MMS Ethics Forum: Partners’ Conflict of Interest Policy is an Evolving Process
Calling relations between industry and academic medicine “essential to our mission of translating scientific advances into improved health care,” Eugene Braunwald, M.D., explained the latest conflict-of-interest (COI) policies at Partners Healthcare System at Thursday’s MMS Ethics Forum.
Dr. Braunwald is a world-renowned cardiologist, Harvard professor, and faculty dean for academic programs at Partners.
Here’s a summary of several Partners COI guidelines. Those who willfully violate them receive warnings and then face dismissal for further lapses, Dr. Braunwald said.
- All gifts to Partners physicians are prohibited, including meals, unless the meals occur in the course of non-marketing business activities
- Free drug samples will be distributed to patients through a centralized outlet. Physicians will not be permitted to keep drug samples received from industry reps
- All visits by industry representatives must be preceded by a written invitation specifying the purpose and duration of the visit
- Partners is developing a process to monitor financial interests held by physicians in companies that make products the physician prescribes or uses in clinical practice
- In any industry-sponsored educational program or fellowship, there must be more than one sponsor, and no single sponsor can contribute more than 70 percent of the funding
- All Partners faculty are barred from participating in industry-sponsored “speakers’ bureaus” and from “ghostwriting” for industry
- “Institutional officials” at Partners (e.g., presidents, senior VPs, and department chairs) may not receive more than $5,000 a day for work with an outside board of directors that does business with Partners and they may have no equity stake in such companies.

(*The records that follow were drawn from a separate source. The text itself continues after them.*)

-- ==== Sys2Proof/Machine/HostLink.lean ====
section
/-!
DEFINITION. The host link and what crosses it beside the rings (17 R423 to R428, R431, R454; 10 R256, R257): link states,
snoops, the CXL.mem window.
-/

namespace Sys2Proof.Machine

/-! ### Link states (R424, R425, R451, R454) -/

/-- Whether the host link may be up: from die release on and in config-hold, with PERST# and MRST_N released. -/
def hostLinkAllowed (d : Dev) : Bool :=
  !d.pwr.perst && !d.pwr.mrstLow
    && (fabricOn d || d.pwr.phase == .configHold)

/-- Widths and rates of R423. -/
def linkModeOk (width rate : Nat) (cxl31 : Bool) : Bool :=
  [16, 8, 4].contains width && [64, 32, 16].contains rate && (cxl31 || decide (rate ≤ 32))

/-- The host link goes down (R425, R454): contexts run on, and descriptors stop entering. -/
def hostLinkFalls (d : Dev) : Dev := { d with hostp := { d.hostp with link := false } }

/-- The 32 bytes of completion records and the 64 of error records that the I/O-die buffer held reach host memory, in
order. -/
def flushHeld (d : Dev) : Dev :=
  let recs := d.hostp.ioRecs
  recs.foldl (fun d x => hostPut x.1 x.2 d) { d with hostp := { d.hostp with ioRecs := [] } }

/-- The host link comes up: every live ring's doorbell line awaits its re-read (R425). -/
def hostLinkRises (d : Dev) : Dev :=
  let rings := d.hostp.rings.map (fun x => (x.1, if x.2.live then { x.2 with snooped := true } else x.2))
  flushHeld { d with hostp := { d.hostp with link := true, reread := true, rings := rings } }

/-- HOST_LINK_TRAINING: start-up step 8 (R451). -/
def hostTrain (width rate : Nat) (cxl31 : Bool) (d : Dev) : Dev :=
  if d.hostp.link || !hostLinkAllowed d || !linkModeOk width rate cxl31 then d
  else hostLinkRises { d with hostp := { d.hostp with width := width, rate := rate, cxl31 := cxl31 } }

def execHostLinkTraining (width rate : Nat) (cxl31 : Bool) (s : State) : Host.Outcome State Fault Refusal :=
  onDev true (hostTrain width rate cxl31) s

/-- HOST_LINK_DOWN (R425). -/
def execHostLinkDown (s : State) : Host.Outcome State Fault Refusal := onDev true hostLinkFalls s

/-- HOST_LINK_UP: a link that was down has retrained (R424, R425). -/
def execHostLinkUp (s : State) : Host.Outcome State Fault Refusal :=
  onDev true (fun d =>
    if d.hostp.link || !hostLinkAllowed d then d
    else hostLinkRises (raise hostLinkCls unitHost none 0 0 d)) s

/-- HOST_LINK: the link has degraded or retrained to a width and a rate (R424). -/
def execHostLink (width rate : Nat) (s : State) : Host.Outcome State Fault Refusal :=
  onDev true (fun d =>
    if d.hostp.link && linkModeOk width rate d.hostp.cxl31 then
      raise hostLinkCls unitHost none 0 0 { d with hostp := { d.hostp with width := width, rate := rate } }
    else d) s

/-! ### Snoops of host lines (R256, R431) -/

/-- The host's store to one of its lines; whole lines of clean data end CXL data poison. -/
def hostStore (line : Nat) (data : BitVec 512) (mask : BitVec 64) (d : Dev) : Dev :=
  let d := { d with host := memWriteMask d.host line mask.toNat (leBytes 64 data.toNat) }
  if mask = BitVec.allOnes 64 then markMem true line false d else d

/-- The host's store while the link is down: no snoop reaches the module, and a line that a deck holds as its own keeps
its value above the host's. -/
def hostStoreDark (line : Nat) (data : BitVec 512) (mask : BitVec 64) (d : Dev) : Dev :=
  match deckLine d true line with
  | some x =>
    if x.dirty then
      let old := leBytes 64 (x.under.getD 0).toNat
      let new := BitVec.ofNat 512 (ofLe (maskBytes mask.toNat old (leBytes 64 data.toNat)))
      deckMod true line (fun x => { x with under := some new }) d
    else hostStore line data mask (deckDrop true line d)
  | none => hostStore line data mask d

/-- HOST_SNOOP: the host takes a line away from the module, to read it or to store to it. It finds the latest value, with
its poison; a live ring's doorbell line awaits its re-read. With the link down no snoop arrives (R425). -/
def hostSnoop (line : Nat) (store : Option (BitVec 512 × BitVec 64)) (d : Dev) : Dev :=
  let line := lineOf line
  if !d.hostp.link then
    (match store with
     | none => d
     | some (data, mask) => hostStoreDark line data mask d)
  else
    let d := match deckLine d true line with
      | some v => deckEvict v d
      | none => d
    match store with
    | none => { d with hostp := { d.hostp with
        memReply := BitVec.ofNat 512 (readMemLe d true line 64), memPoison := mapGet false d.hostPoison line } }
    | some (data, mask) =>
      let d := hostStore line data mask d
      { d with hostp := { d.hostp with
        rings := d.hostp.rings.map (fun x => (x.1, if x.2.live && x.2.db == line then { x.2 with snooped := true } else x.2)) } }

def execHostSnoop (line : Nat) (store : Option (BitVec 512 × BitVec 64)) (s : State) :
    Host.Outcome State Fault Refusal :=
  onDev (decide (line < 2 ^ 48)) (hostSnoop line store) s

/-- A host access without an answer for 50 µs, or with an error completion (R257): a read fills its deck line poisoned,
and of a write the line's newer value is discarded. -/
def hostAccessLost (line cause : Nat) (write : Bool) (d : Dev) : Dev :=
  let d :=
    if write then
      match deckLine d true line with
      | some v => if v.dirty then showUnder v (deckDrop true line d) else d
      | none => d
    else fillPoison true line (deckTake true line false d)
  raiseHostMem line cause d

/-- HOST_ACCESS_TIMEOUT (R257). -/
def execHostAccessTimeout (line cause : Nat) (write : Bool) (s : State) : Host.Outcome State Fault Refusal :=
  onDev (decide (line < 2 ^ 48)) (hostAccessLost (lineOf line) (cause % 256) write) s

/-! ### The CXL.mem window (R426 to R428) -/

/-- Whether a line lies in the committed window. -/
def inWindow (d : Dev) (pa : Nat) : Bool :=
  d.hostp.link && d.hostp.memActive && d.hostp.hdmCommitted
    && decide (d.hostp.hdmBase ≤ pa) && decide (pa < d.hostp.hdmBase + d.hostp.hdmSize)

/-- WINDOW_READ: a line through its home deck; poison is returned as CXL data poison. A held line makes it wait. -/
def windowRead (pa : Nat) (d : Dev) : Dev :=
  let line := lineOf pa
  if !inWindow d line || lineHeld d line then d
  else
    let d := deckRead false line 64 d
    { d with hostp := { d.hostp with
      memReply := BitVec.ofNat 512 (readMemLe d false line 64), memPoison := linePoisoned d false line } }

def execWindowRead (pa : Nat) (s : State) : Host.Outcome State Fault Refusal := onDev true (windowRead pa) s

/-- The bytes that a mask selects, the others zero (R515). -/
def maskedBytes : Nat → List Byte → List Byte
  | _, [] => []
  | m, b :: bs => (if m % 2 = 1 then b else 0) :: maskedBytes (m / 2) bs

/-- WINDOW_WRITE: the selected bytes of a line through its home deck, and its capture record (R515). -/
def windowWrite (pa : Nat) (data : BitVec 512) (mask : BitVec 64) (d : Dev) : Dev :=
  let line := lineOf pa
  if !inWindow d line || lineHeld d line then d
  else
    let d := deckStore false line data mask (plainAccess [line] d)
    if d.kz.en && d.kz.hostMem then
      kzRecord 7 0 line 0 (sm3Bytes (leBytes 8 mask.toNat ++ maskedBytes mask.toNat (leBytes 64 data.toNat))) d
    else d

def execWindowWrite (pa : Nat) (data : BitVec 512) (mask : BitVec 64) (s : State) : Host.Outcome State Fault Refusal :=
  onDev true (windowWrite pa data mask) s

/-- HDM_COMMIT (R426, R453): refused before ready, and for a range that is misaligned, too large or beyond the active
span. -/
def hdmCommit (d : Dev) : Dev :=
  let u := 256 * 2 ^ 20
  if d.pwr.phase = .ready && d.hostp.link && aligned u d.hostp.hdmBase && aligned u d.hostp.hdmSize
      && decide (d.hostp.hdmSize ≤ 63887638528) && decide (d.hostp.hdmBase + d.hostp.hdmSize ≤ hbmSpan d.hbmc) then
    { d with hostp := { d.hostp with hdmCommitted := true } }
  else d

def execHdmCommit (s : State) : Host.Outcome State Fault Refusal := onDev true hdmCommit s

end Sys2Proof.Machine
end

Dr. Braunwald noted that these policies represent a “series of compromises” that were often “challenging to reach consensus on.”
Asked by the outgoing MMS President, Mario Motta, M.D., whether the tightened rules were hurting efforts to recruit physicians and researchers, Dr. Braunwald said, “Yes, but most all academic centers are changing their COI rules.” He did concede that he’s heard “some grouching” from Partners faculty about the changes.